Write out exactly the lines from the first line of the records below through the line that contains "State).idcode = 0x15A067AB ∧", and stop there.

■ ■ ■ ■ ■

theorem test_well_formed : (Instr.strokeBoundary obs0).wf = true ∧ (Instr.setCap (entry 3 [0x4C, 4] refs0)).wf = true ∧
    (Instr.ack (packet 3 4 [])).wf = true ∧ (Instr.calendarDataSlot 384 ⟨0, [(287, 1)]⟩).wf = true := by decide +kernel

/-! ### Standards: FIPS 197 (figure 7), and the stream of one literal in the fixed code of RFC 1951 -/

theorem test_aes_sub : aesSub 0x53 = 0xED := by decide +kernel
theorem test_inflate : inflate [75, 4, 0] = some [97] := by decide +kernel

/-! ### The identification code (R496), and the states of the test access port -/

theorem test_idcode : live.idcode = 0x25A077AB ∧ ({ live with fuses := { live.fuses with stepping := 0xA1 } } : State).idcode = 0x15A077AB ∧
    ({ live with fuses := { live.fuses with stepping := 0xA1, activeCores := 0x70 } } : State).idcode = 0x15A067AB ∧
    ({ live with fuses := { live.fuses with activeCores := 0x70 } } : State).idcode = 0x25A067AB := by decide +kernel

theorem test_port_states (t : Tap) (op : JtagOp) :
    let s : State := { live with mgmt := { live.mgmt with jtag := { live.mgmt.jtag with tap := t, op := op } } }
    s.mgmt.pwrgood = true ∧ s.mgmt.jtag.tap = t ∧ s.mgmt.jtag.op = op := by
  have h : live.mgmt.pwrgood = true := by decide +kernel
  exact ⟨h, rfl, rfl⟩

/-! ### Words written out bit by bit -/

theorem test_decode_stend : decodeWord 0x0100000000000000 = some .stend := by decide +kernel
theorem test_decode_cmp : decodeWord 0x1504104300000000 = some (.cmp ⟨1, 1, 1, 3, 0⟩) := by decide +kernel
theorem test_decode_mload : decodeWord 0xA000000000000000 = some (.mload ⟨0, 0, 0, 0, 0, false, 0, 0, 0⟩) := by decide +kernel
theorem test_decode_vst : decodeWord 0xD608000000000000 = some (.vst ⟨1, 0, 0, 0, false, 0, 0, 0, false, false, false, 0, 0, 0⟩) := by decide +kernel

end Sys2Proof.Tests
end

section
/-!
PROOFS. ABORT of an operation that the device does not know, or that has been aborted before (R84): no operation under way bears the tag,
none has ended under it otherwise, so the command answers REJECTED and leaves the job as it is.
-/

namespace Sys2Proof.Machine

open Sys2Proof

/-- A completion changes nothing of the job. -/
@[simp] theorem reply_job (s : State) (c : CmdRef) (phase status : Nat) (result : DWord) :
    (s.reply c phase status result).job = s.job := by
  obtain ⟨_, _, _, _, h⟩ := reply_only s c phase status result; rw [h]

/-- ABORT, when it is taken, does what the command does; a job that it aborts goes on to DRAIN. -/
theorem exec_abort_of_takes {s : State} {e : RingEntry} (h : s.ringTakes 0x02 e) :
    exec (.abort e) s = .next
      (if (s.cmdAbort e).job.aborted && !s.job.aborted then (s.cmdAbort e).takeDrain else s.cmdAbort e) := by
  have happ : s.applyNow 0x02 e = s.cmdAbort e := applyNow_eq h
  change Host.Outcome.next (if (s.applyNow 0x02 e).job.aborted && !s.job.aborted then _ else _) = _
  rw [happ]

/-- An ABORT that only answers leaves the device in its state. -/
theorem exec_abort_of_reply {s : State} {e : RingEntry} {status : Nat} {result : DWord} (h : s.ringTakes 0x02 e)
    (ha : s.cmdAbort e = s.reply (entRef e) 0 status result) :
    exec (.abort e) s = .next (s.reply (entRef e) 0 status result) := by
  simp [exec_abort_of_takes h, ha]

/-- No operation that an ABORT may name (R82) is held under `tag`: not the job, a load, a staging transfer or a burnish test. -/
structure State.TagUnknown (s : State) (tag : Word) : Prop where
  job : ∀ c, s.job.cmd = some c → c.tag ≠ tag
  loads : ∀ r ∈ s.load.loads, ∀ c, r.cmd = some c → c.tag ≠ tag
  stages : ∀ x ∈ s.ring.stages, x.cmd.tag ≠ tag
  tests : ∀ t ∈ s.brn.tests, ∀ c, t.cmd = some c → c.tag ≠ tag

theorem any_tag_eq_false {o : Option CmdRef} {tag : Word} (h : ∀ c, o = some c → c.tag ≠ tag) :
    o.any (fun c => c.tag == tag) = false := by
  cases o with
  | none => rfl
  | some c => simpa using h c rfl

/-- Nothing is there to abort under an unknown tag. -/
theorem abortable_unknown {s : State} {tag : Word} (h : s.TagUnknown tag) : s.abortable tag = none := by
  have hload : s.load.loads.find? (fun r => r.active && !r.registered && r.cmd.any (fun c => c.tag == tag)) = none :=
    List.find?_eq_none.2 fun r hr => by simp [any_tag_eq_false (h.loads r hr)]
  have hstage : s.ring.stages.find? (fun x => x.cmd.tag == tag) = none :=
    List.find?_eq_none.2 fun x hx => by simpa using h.stages x hx
  have htest : s.brn.tests.find? (fun t => t.outcome.isNone && t.cmd.any (fun c => c.tag == tag)) = none :=
    List.find?_eq_none.2 fun t ht => by simp [any_tag_eq_false (h.tests t ht)]
  simp [State.abortable, any_tag_eq_false h.job, hload, hstage, htest]

/-- Nothing has run to its end under an unknown tag if all that ended under it was aborted. -/
theorem endedBefore_unknown {s : State} {tag : Word} (h : s.TagUnknown tag)
    (he : ∀ o ∈ s.ring.ended, o.cmd.tag = tag → o.aborted = true) : s.endedBefore tag = false := by
  have hended : s.ring.ended.any (fun o => o.cmd.tag == tag && o.cmd.opcode != 0x0C && !o.aborted) = false :=
    List.any_eq_false.2 fun o ho => by
      by_cases ht : o.cmd.tag = tag
      · simp [he o ho ht]
      · simp [ht]
  have hload : s.load.loads.any (fun r => r.active && r.registered && r.cmd.any (fun c => c.tag == tag)) = false :=
    List.any_eq_false.2 fun r hr => by simp [any_tag_eq_false (h.loads r hr)]
  rw [State.endedBefore, hended, hload, Bool.or_self]

/-- R84: the command answers REJECTED, with the place of the tag in the entry, and does nothing else. -/
theorem cmdAbort_unknown {s : State} {e : RingEntry} (h : s.TagUnknown (BitVec.ofNat 32 (blk e.raw 16 4)))
    (he : ∀ o ∈ s.ring.ended, o.cmd.tag = BitVec.ofNat 32 (blk e.raw 16 4) → o.aborted = true) :
    s.cmdAbort e = s.reply (entRef e) 0 stRejected 16 := by
  simp [State.cmdAbort, wOf, abortable_unknown h, endedBefore_unknown h he, State.reject]

/-- Settles O33: neither the search for what to abort nor that for what has ended finds the tag, and REJECTED is all that is left. -/
theorem repeatedAborts : Obligations.RepeatedAborts := by
  intro s e htakes tag hjob hloads hstages htests hended
  exact exec_abort_of_reply htakes (cmdAbort_unknown ⟨hjob, hloads, hstages, htests⟩ hended)

end Sys2Proof.Machine
end

section
/-!
PROOFS. WAIT_SATISFIED of a consuming wait (R196): one whose turn has not come, or that the counter does not satisfy, changes nothing; one
that is tested and satisfied leaves the counter lower by its operand and its stream running.
-/

namespace Sys2Proof.Machine

open Sys2Proof

/-! ### The cycles that a wait was held (R474): a pair of registers alone -/

theorem bumpPair_only_regs (s : State) (lo n : Nat) : s.bumpPair lo n = { s with regs := (s.bumpPair lo n).regs } := by
  unfold State.bumpPair
  split <;> rfl

@[simp] theorem core_bumpPair (s : State) (lo n p : Nat) : (s.bumpPair lo n).core p = s.core p := by
  rw [bumpPair_only_regs]; rfl

theorem kept_bumpPair (s : State) (lo n : Nat) : RegsKept s (s.bumpPair lo n) (pairAt lo) := by
  unfold State.bumpPair
  split
  · exact fun _ _ => rfl
  · exact (kept_rset _ _ _ (.inl rfl)).trans (kept_rset _ _ _ (.inr rfl))
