-- ==== Sys2Proof/Machine/HostSyntax.lean ====
section
/-! DEFINITION. The host's program as data (spec/30_encoding.md R108): its statements over register
offsets, its lines, the names of the registers, and the samples of the reset input
(spec/70_reset_and_hazards.md R400). Variables and labels are numbered. -/

namespace Sys2Proof.Machine

/-- The registers a program names (R108). -/
inductive Reg where
  | id
  | status
  | cmd
  | din
  | errcode
  | buflen
  | totalLo
  | totalHi
  | digest (n : Fin 16)
deriving DecidableEq, Repr

/-- A statement of a host program (R108). An access is at a byte offset of the register window (R7) and
has a width in bits; the statements of R108 make 32-bit accesses only (`CMD` is such a write). -/
inductive HostStmt where
  /-- `WRITE`, and `CMD` -/
  | write (off bits : Nat) (v : Word)
  /-- `READ`, into a variable or dropped -/
  | read (off bits : Nat) (dst : Option Nat)
  /-- `BNZ`: branch if the variable and the mask have a common bit -/
  | bnz (var : Nat) (mask : Word) (label : Nat)
  /-- `BZ`: branch if they have none -/
  | bz (var : Nat) (mask : Word) (label : Nat)
  /-- `GOTO` -/
  | goto (label : Nat)
  /-- `STOP` -/
  | stop
deriving DecidableEq, Repr

/-- A line: an optional label and an optional statement (R108). -/
structure HostLine where
  label : Option Nat
  stmt : Option HostStmt
deriving DecidableEq, Repr

/-- The pseudo-statements (R109); the last argument of `checkErr` is the label branched to. -/
inductive Pseudo where
  | wait
  | push (bytes : List Byte)
  | kpush (bytes : List Byte)
  | finish
  | hash (bytes : List Byte)
  | hmac (key bytes : List Byte)
  | readDigest
  | checkErr (label : Nat)
  | clearErr
deriving DecidableEq, Repr

/-- One sample of the reset input (R400, R4). -/
inductive ResetSample where
  /-- not asserted during this step -/
  | quiet
  /-- asserted between the steps: the host makes no access -/
  | pulse
  /-- asserted together with the host's next access, which is lost (R400, R360); where the host's next
  statement is no access, the same as `pulse` -/
  | pulseOnAccess
deriving DecidableEq, Repr

end Sys2Proof.Machine
end

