@[simp] theorem clearError_h (s : State) : (clearError s).h = s.h := (rfl)
@[simp] theorem clearError_buf (s : State) : (clearError s).buf = s.buf := (rfl)
@[simp] theorem clearError_buflen (s : State) : (clearError s).buflen = s.buflen := (rfl)
@[simp] theorem clearError_total (s : State) : (clearError s).total = s.total := (rfl)
@[simp] theorem clearError_phase (s : State) : (clearError s).phase = s.phase := (rfl)
@[simp] theorem clearError_mode (s : State) : (clearError s).mode = s.mode := (rfl)
@[simp] theorem clearError_key (s : State) : (clearError s).key = s.key := (rfl)
@[simp] theorem clearError_keyValid (s : State) : (clearError s).keyValid = s.keyValid := (rfl)
@[simp] theorem clearError_din (s : State) : (clearError s).din = s.din := (rfl)
@[simp] theorem clearError_err (s : State) : (clearError s).err = false := (rfl)
@[simp] theorem clearError_errcode (s : State) : (clearError s).errcode = 0#8 := (rfl)
@[simp] theorem clearError_busy (s : State) : (clearError s).busy = s.busy := (rfl)
@[simp] theorem clearError_pendCmd (s : State) : (clearError s).pendCmd = s.pendCmd := (rfl)
@[simp] theorem clearError_pendDin (s : State) : (clearError s).pendDin = s.pendDin := (rfl)
@[simp] theorem clearError_scratch (s : State) : (clearError s).scratch = s.scratch := (rfl)
@[simp] theorem clearError_latency (s : State) : (clearError s).latency = s.latency := (rfl)
@[simp] theorem clearError_draws (s : State) : (clearError s).draws = s.draws := (rfl)
@[simp] theorem clearError_engine (s : State) : (clearError s).engine = s.engine := (rfl)
@[simp] theorem clearError_resetInput (s : State) : (clearError s).resetInput = s.resetInput := (rfl)
@[simp] theorem clearError_prog (s : State) : (clearError s).prog = s.prog := (rfl)
@[simp] theorem clearError_hostPc (s : State) : (clearError s).hostPc = s.hostPc := (rfl)
@[simp] theorem clearError_hostVars (s : State) : (clearError s).hostVars = s.hostVars := (rfl)
@[simp] theorem clearError_hostHalted (s : State) : (clearError s).hostHalted = s.hostHalted := (rfl)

■ ■ ■ ■ ■

SOLUTION FOR THIS TASK:
theorem test_well_formed : (Instr.strokeBoundary obs0).wf = true ∧ (Instr.setCap (entry 3 [0x4C, 4] refs0)).wf = true ∧
    (Instr.ack (packet 3 4 [])).wf = true ∧ (Instr.calendarDataSlot 384 ⟨0, [(287, 1)]⟩).wf = true := by decide +kernel

/-! ### Standards: FIPS 197 (figure 7), and the stream of one literal in the fixed code of RFC 1951 -/

theorem test_aes_sub : aesSub 0x53 = 0xED := by decide +kernel
theorem test_inflate : inflate [75, 4, 0] = some [97] := by decide +kernel

/-! ### The identification code (R496), and the states of the test access port -/

theorem test_idcode : live.idcode = 0x25A077AB ∧ ({ live with fuses := { live.fuses with stepping := 0xA1 } } : State).idcode = 0x15A077AB ∧
    ({ live with fuses := { live.fuses with stepping := 0xA1, activeCores := 0x70 } } : State).idcode = 0x15A067AB ∧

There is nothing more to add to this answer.